“既然如此,那秀保也难辞其咎,还请伊予守将在下押往六条河原吧。”说着,秀保朝众人深深拜服施礼,起身便往门口走去。
“且慢!”北政所一把抓住秀保的衣摆,惊讶而又激动地说道:“右府殿下,您这是做什么,此番评定叛乱,殿下居功至伟,怎会想到六条授首呢?”
“是啊殿下,您是少主和夫人的恩人,是丰臣家的救星,秀任为何要将您斩首?!”松浦秀任吓得挪到秀保身旁,硬是将他按回了座位,其余大名也是大呼惊讶,你一句我一句地向秀保询问缘由。

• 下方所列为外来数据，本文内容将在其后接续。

-- ==== Sys2Proof/Word.lean ====
section
/-!
DEFINITION. The data units of the spec (00_scope.md R12) and the four access widths (20_memory.md R49).
-/

namespace Sys2Proof

/-- A byte is 8 bits (00_scope.md R12). -/
abbrev Byte := BitVec 8

/-- A dword is 4 bytes (R12): the width of a general register (R17) and of a physical address (R34). -/
abbrev Dword := BitVec 32

/-- A quadword is 8 bytes (R12): the width of a model specific register (R30) and of the data bus (R57). -/
abbrev Qword := BitVec 64

/-- The width of a logical data operand (20_memory.md R49). -/
inductive Width where
  | byte
  | word
  | dword
  | qword
deriving DecidableEq, Repr

/-- The number of bytes of an operand of this width (R12). -/
def Width.bytes : Width → Nat
  | .byte => 1
  | .word => 2
  | .dword => 4
  | .qword => 8

end Sys2Proof
end

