-- ==== Sys2Proof/Machine/Dispatch.lean ====
section
/-!
DEFINITION. One arm for each instruction of the opcode table.
-/

namespace Sys2Proof.Machine

def exec (i : Instr) (s : State) : Host.Outcome State Fault Refusal :=
  match i with
  | .invd => Sys2Proof.Machine.execInvd s
  | .wbinvd => Sys2Proof.Machine.execWbinvd s
  | .wrmsr => Sys2Proof.Machine.execWrmsr s
  | .rdmsr => Sys2Proof.Machine.execRdmsr s

end Sys2Proof.Machine
end

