-- ==== Sys2Proof/Machine/DataAccess.lean ====
section
/-!
DEFINITION. The processor's data accesses, which the spec gives in full and no instruction in scope calls:
MemRead (20_memory.md R78), MemWrite (R79), and accesses to I/O space (R71, 10_state.md R35, D23).
-/

namespace Sys2Proof.Machine

/-! ### MemRead (20_memory.md R78) -/

/-- One part of a read: from the line it hits, from the line a fill brings, or from the bus. A miss with no fill leaves
the set's LRU bit (DESIGN CHOICE, unsafe, log 21). -/
def readPart (first count : Nat) (s : State) : Result (List Byte × State) :=
  let a := translate (BitVec.ofNat 32 first)
  let s := s.loadDataTlb a
  match s.dc.hit (lineOf a) with
  | some l => .next (lineBytes l.data (offsetOf a) count, s.touchData l.set)
  | none =>
    if cacheable s a s.drawBit then
      andThen (fillData interleave (lineOf a) s.afterDraw) fun r =>
        .next (lineBytes r.1.data (offsetOf a) count, r.2)
    else busRead a count s.afterDraw

/-- The parts of a read, the upper first; another master may act between two (20_memory.md R51). The bytes come
back in address order. -/
def readParts : List (Nat × Nat) → State → Result (List Byte × State)
  | [], s => .next ([], s)
  | [p], s => readPart p.1 p.2 s
  | p :: p' :: rest, s =>
    andThen (readPart p.1 p.2 s) fun upper =>
      andThen (interleave upper.2) fun s =>
        andThen (readParts (p' :: rest) s) fun lower => .next (lower.1 ++ upper.1, lower.2)

/-- `MemRead(addr, n)`: the value, zero-extended, and the state after (20_memory.md R78). -/
def memRead (w : Width) (addr : Dword) (s : State) : Result (Qword × State) :=
  if s.modeInSource then
    if operandWf addr.toNat w.bytes then
      andThen (readParts (split addr.toNat w) s) fun r => .next (BitVec.ofNat 64 (littleEndian r.1), r.2)
    else .refused .addressWrap
  else .refused .cr0ModeNotInSource

/-! ### MemWrite (20_memory.md R79) -/

/-- Why a part of a write is refused: program text or a code-cache line (20_memory.md R87), then a hit in disabled
mode (R64 (d)). -/
def writeRefusal (s : State) (part : Nat × Nat) : Option Refusal :=
  let a := translate (BitVec.ofNat 32 part.1)
  if (s.cc.hit (lineOf a)).isSome || (List.range part.2).any (fun i => s.codeRange (part.1 + i)) then
    some .storeToCode
  else if s.cd && (s.dc.hit (lineOf a)).isSome then some .disabledModeWithValidLines
  else none

/-- One part of a write: by the state of the line it hits, or to the bus with no allocation (20_memory.md R73, R79). A
miss leaves the set's LRU bit (DESIGN CHOICE, unsafe, log 21). -/
def writePart (first : Nat) (bytes : List Byte) (s : State) : Result State :=
  let a := translate (BitVec.ofNat 32 first)
  let s := s.loadDataTlb a
  match s.dc.hit (lineOf a) with
  | none => busWrite a bytes s
  | some l =>
    let data := putLineBytes l.data (offsetOf a) bytes
    match l.state with
    | .M => .next (State.touchData { s with dc := s.dc.put { l with data := data } } l.set)
    | .E => .next (State.touchData { s with dc := s.dc.put { l with data := data, state := .M } } l.set)
    | .S =>
      andThen (busWrite a bytes s) fun t =>
        let state := if t.drawBit then DataState.E else DataState.S
        .next (State.touchData { t.afterDraw with dc := t.dc.put { l with data := data, state := state } } l.set)

/-- The parts of a write to `addr`, the upper first; another master may act between two (20_memory.md R51). -/
def writeParts (addr : Nat) (bytes : List Byte) : List (Nat × Nat) → State → Result State
  | [], s => .next s
  | [p], s => writePart p.1 ((bytes.drop (p.1 - addr)).take p.2) s
  | p :: p' :: rest, s =>
    andThen (writePart p.1 ((bytes.drop (p.1 - addr)).take p.2) s) fun s =>
      andThen (interleave s) fun s => writeParts addr bytes (p' :: rest) s

/-- `MemWrite(addr, n, v)`: no part is written if any part is refused (20_memory.md R79). -/
def memWrite (w : Width) (addr : Dword) (v : Qword) (s : State) : Result State :=
  if s.modeInSource then
    if operandWf addr.toNat w.bytes then
      match (split addr.toNat w).findSome? (writeRefusal s) with
      | some r => .refused r
      | none => writeParts addr.toNat (bytesOf v w.bytes) (split addr.toNat w) s
    else .refused .addressWrap
  else .refused .cr0ModeNotInSource

/-! ### I/O space (10_state.md R35, 20_memory.md R46, R49, R71) -/

/-- An I/O operand ends inside the I/O space. -/
def ioOperandWf (first count : Nat) : Bool :=
  decide (first + count ≤ Config.ioSize)

/-- One part of an I/O read: the platform answers any value (D23, log 32). The lines A31-A16 of the cycle are 0, since
an I/O address has 16 bits and the source says nothing of them (DESIGN CHOICE, unsafe, log 41). -/
def ioReadPart (first count : Nat) (s : State) : List Byte × State :=
  let bytes := (List.range count).map (fun i => BitVec.ofNat 8 (s.drawValue / 256 ^ i))
  let a := BitVec.ofNat 32 first
  (bytes, s.afterDraw.log (.ioRead (quadOf a) (byteEnables a count) bytes))

/-- One part of an I/O write: an event, with the lines A31-A16 at 0 (DESIGN CHOICE, unsafe, log 41), and the bytes of
I/O space it names. -/
def ioWritePart (first : Nat) (bytes : List Byte) (s : State) : State :=
  let a := BitVec.ofNat 32 first
  { s.log (.ioWrite (quadOf a) (byteEnables a bytes.length) bytes) with io := Memory.writeRun s.io first bytes }

/-- The parts of an I/O read, the upper first; another master may act between two. -/
def ioReadParts : List (Nat × Nat) → State → Result (List Byte × State)
  | [], s => .next ([], s)
  | [p], s => .next (ioReadPart p.1 p.2 s)
  | p :: p' :: rest, s =>
    let upper := ioReadPart p.1 p.2 s
    andThen (interleave upper.2) fun s =>
      andThen (ioReadParts (p' :: rest) s) fun lower => .next (lower.1 ++ upper.1, lower.2)

/-- The parts of an I/O write, the upper first; another master may act between two. -/
def ioWriteParts (port : Nat) (bytes : List Byte) : List (Nat × Nat) → State → Result State
  | [], s => .next s
  | [p], s => .next (ioWritePart p.1 ((bytes.drop (p.1 - port)).take p.2) s)
  | p :: p' :: rest, s =>
    andThen (interleave (ioWritePart p.1 ((bytes.drop (p.1 - port)).take p.2) s)) fun s =>
      ioWriteParts port bytes (p' :: rest) s

/-- Read I/O space; no cache is looked up or changed (20_memory.md R71). -/
def ioRead (w : Width) (port : BitVec 16) (s : State) : Result (Dword × State) :=
  if w.ioWf then
    if ioOperandWf port.toNat w.bytes then
      andThen (ioReadParts (split port.toNat w) s) fun r => .next (BitVec.ofNat 32 (littleEndian r.1), r.2)
    else .refused .addressWrap
  else .refused .qwordIo

/-- Write I/O space; no cache is looked up or changed (20_memory.md R71). -/
def ioWrite (w : Width) (port : BitVec 16) (v : Dword) (s : State) : Result State :=
  if w.ioWf then
    if ioOperandWf port.toNat w.bytes then
      ioWriteParts port.toNat (bytesOf (v.setWidth 64) w.bytes) (split port.toNat w) s
    else .refused .addressWrap
  else .refused .qwordIo

end Sys2Proof.Machine
end

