-- ==== Sys2Proof/Laws/Invariant.lean ====
section
/-!
SUPPORT. The invariant: bus activity keeps it and brings no line into a cache; fills, translations, fetches and data
accesses keep it.
-/

namespace Sys2Proof.Machine

theorem sameCore_closed : Closed SameCore where
  refl := SameCore.refl
  trans := SameCore.trans
  draw s := by constructor <;> rfl
  log s e := by constructor <;> rfl
  quad _ e := by obtain ⟨-, rfl⟩ := busWrite_eq_next.1 e; constructor <;> rfl
  drop s set way := by constructor <;> rfl
  readSnoop s line := by constructor <;> rfl
  writeSnoop s line := by constructor <;> rfl
  masterWrite s first bytes _ _ := by constructor <;> rfl
  between s _ rest _ := by constructor <;> rfl

/-! ### Caches that only lose lines -/

/-- Every line of the second cache was in the first, at its place, with its tag and its bytes. -/
def Shrinks {σ : Type} (c d : Cache σ) : Prop :=
  ∀ x ∈ d.lines, ∃ y ∈ c.lines, y.place = x.place ∧ y.tag = x.tag ∧ y.data = x.data

theorem Shrinks.refl {σ : Type} (c : Cache σ) : Shrinks c c := fun x h => ⟨x, h, rfl, rfl, rfl⟩

theorem Shrinks.trans {σ : Type} {c d e : Cache σ} (h : Shrinks c d) (h' : Shrinks d e) : Shrinks c e := fun x hx => by
  obtain ⟨y, hy, a⟩ := h' x hx
  obtain ⟨z, hz, b⟩ := h y hy
  exact ⟨z, hz, b.1.trans a.1, b.2.1.trans a.2.1, b.2.2.trans a.2.2⟩

theorem shrinks_drop {σ : Type} (c : Cache σ) (set : BitVec 7) (way : Way) : Shrinks c (c.drop set way) := fun x hx =>
  ⟨x, (mem_drop.1 hx).1, rfl, rfl, rfl⟩

theorem shrinks_dropHit {σ : Type} (c : Cache σ) (line : BitVec 27) : Shrinks c (c.dropHit line) := by
  unfold Cache.dropHit
  split
  · exact .refl c
  · exact shrinks_drop _ _ _

theorem shrinks_setHit {σ : Type} (c : Cache σ) (line : BitVec 27) (state : σ) : Shrinks c (c.setHit line state) := by
  unfold Cache.setHit
  split
  · exact .refl c
  · next l h =>
    intro x hx
    rcases mem_put.1 hx with rfl | hx
    · exact ⟨l, (hit_spec h).1, rfl, rfl, rfl⟩
    · exact ⟨x, hx.1, rfl, rfl, rfl⟩

theorem wf_dropHit {σ : Type} {c : Cache σ} (h : c.wf) (line : BitVec 27) : (c.dropHit line).wf := by
  unfold Cache.dropHit
  split
  · exact h
  · exact wf_drop h _ _

/-- Changing what a line of the cache holds, not where it is, keeps the canonical form. -/
theorem wf_put_same {σ : Type} {c : Cache σ} (h : c.wf) {l l' : CacheLine σ} (hl : l ∈ c.lines) (hp : l'.place = l.place)
    (ht : l'.tag = l.tag) : (c.put l').wf := by
  refine wf_put h fun x hx hne e => hne ?_
  have hs := ((place_eq_iff l' l).1 hp).1
  have : x = l := address_inj h hx hl ((address_eq_iff x _).2 (by simp [CacheLine.address, e.1, e.2, hs, ht]))
  rw [this, hp]

theorem wf_setHit {σ : Type} {c : Cache σ} (h : c.wf) (line : BitVec 27) (state : σ) : (c.setHit line state).wf := by
  unfold Cache.setHit
  split
  · exact h
  · next l hl => exact wf_put_same h (hit_spec hl).1 rfl rfl

/-- A line address that misses goes on missing while the cache only loses lines. -/
theorem hit_none_of_shrinks {σ : Type} {c d : Cache σ} (h : Shrinks c d) {line : BitVec 27} (hc : c.hit line = none) :
    d.hit line = none := by
  refine hit_eq_none.2 fun x hx e => ?_
  obtain ⟨y, hy, hp, ht, -⟩ := h x hx
  refine hit_eq_none.1 hc y hy ((address_eq_iff y line).2 ?_)
  have := (address_eq_iff x line).1 e
  exact ⟨((place_eq_iff y x).1 hp).1.trans this.1, ht.trans this.2⟩

/-! ### Bus activity keeps the invariant -/

/-- The invariant is kept and no line enters a cache. -/
structure Tame (s t : State) : Prop where
  inv : s.Inv → t.Inv
  dc : Shrinks s.dc t.dc
  cc : Shrinks s.cc t.cc

theorem busRun_lt {first : Dword} {n : Nat} (h : busRunWf first.toNat n = true) :
    first.toNat + n ≤ Config.memorySize := by
  simp only [busRunWf, Bool.and_eq_true, decide_eq_true_eq] at h
  have := first.isLt
  simp only [Config.memorySize]; omega

theorem State.Inv.withMem {s t : State} (h : s.Inv) (hm : Memory.wf Config.memorySize t.mem) (hio : t.io = s.io)
    (hdc : t.dc = s.dc) (hcc : t.cc = s.cc) (ht : t.tlbs = s.tlbs) : t.Inv :=
  ⟨hm, hio ▸ h.io, hdc ▸ h.dc, hcc ▸ h.cc, ht ▸ h.data4k, ht ▸ h.data4m, ht ▸ h.code⟩

theorem quadWrite_lt (line : BitVec 27) {q : Nat} (hq : q < 4) (data : Vector Byte 32) :
    (lineQuad line q).toNat + (lineBytes data (8 * q) 8).length ≤ Config.memorySize := by
  rw [toNat_lineQuad line hq, length_lineBytes]
  have := line.isLt
  simp only [Config.memorySize]; omega

theorem tame_closed : Closed Tame where
  refl s := ⟨id, .refl _, .refl _⟩
  trans h h' := ⟨fun i => h'.inv (h.inv i), h.dc.trans h'.dc, h.cc.trans h'.cc⟩
  draw s := ⟨fun i => i.withMem i.mem rfl rfl rfl rfl, .refl _, .refl _⟩
  log s e := ⟨fun i => i.withMem i.mem rfl rfl rfl rfl, .refl _, .refl _⟩
  quad hq e := by
    obtain ⟨-, rfl⟩ := busWrite_eq_next.1 e
    exact ⟨fun i => i.withMem (Memory.wf_writeRun _ i.mem _ (quadWrite_lt _ hq _)) rfl rfl rfl rfl, .refl _, .refl _⟩
  drop s set way := ⟨fun i => ⟨i.mem, i.io, wf_drop i.dc _ _, i.cc, i.data4k, i.data4m, i.code⟩,
    shrinks_drop _ _ _, .refl _⟩
  readSnoop s line := by
    refine ⟨fun i => ⟨i.mem, i.io, ?_, i.cc, i.data4k, i.data4m, i.code⟩, ?_, .refl _⟩
    · rw [afterReadSnoop_dc]; split
      · exact wf_setHit i.dc _ _
      · exact wf_dropHit i.dc _
    · rw [afterReadSnoop_dc]; split
      · exact shrinks_setHit _ _ _
      · exact shrinks_dropHit _ _
  writeSnoop s line := ⟨fun i => ⟨i.mem, i.io, wf_dropHit i.dc _, wf_dropHit i.cc _, i.data4k, i.data4m, i.code⟩,
    shrinks_dropHit _ _, shrinks_dropHit _ _⟩
  masterWrite s first bytes hw _ :=
    ⟨fun i => i.withMem (Memory.wf_writeRun _ i.mem _ (busRun_lt hw)) rfl rfl rfl rfl, .refl _, .refl _⟩
  between s _ rest _ := ⟨fun i => i.withMem i.mem rfl rfl rfl rfl, .refl _, .refl _⟩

秀保淡然一笑,诚恳地说道:“此番大野修理和越中少将造反打的是何旗号,诸位可曾知晓?”
速水守久点了点头,重重地说道:“清君侧,修理和少将的誓书上写的很清楚,之所以起事,是为了铲除丰臣家的奸佞。”
“那敢问甲斐守,他们所说的的‘奸佞’指的是谁呢?”秀保微笑道。
“这…”速水守久顿了一下,支支吾吾地回答道:“指的便是右府您。”
“甲斐守也这样认为,秀保真的是奸佞?”
“卑职绝无此意,这完全都是修理和少将的一己之见!”速水守久慌张地躬身致歉。
“伊予守呢,你觉得秀保是奸佞么?”
“卑职不敢,您解救少主和夫人与危难,是天下的恩人,中流砥柱,修理和少将才是人人得而诛之的逆臣。”松浦秀任也连忙向秀保解释。
“那在座诸位,你们觉得秀保是奸佞么?”
“吾等不敢,右府铲除宵小,泽被天下,乃丰臣之肱骨,天下之栋梁。”众大名可不想在这时候得罪如日中天的秀保,尽管有些大名心口不一,却还是低头表示称赞。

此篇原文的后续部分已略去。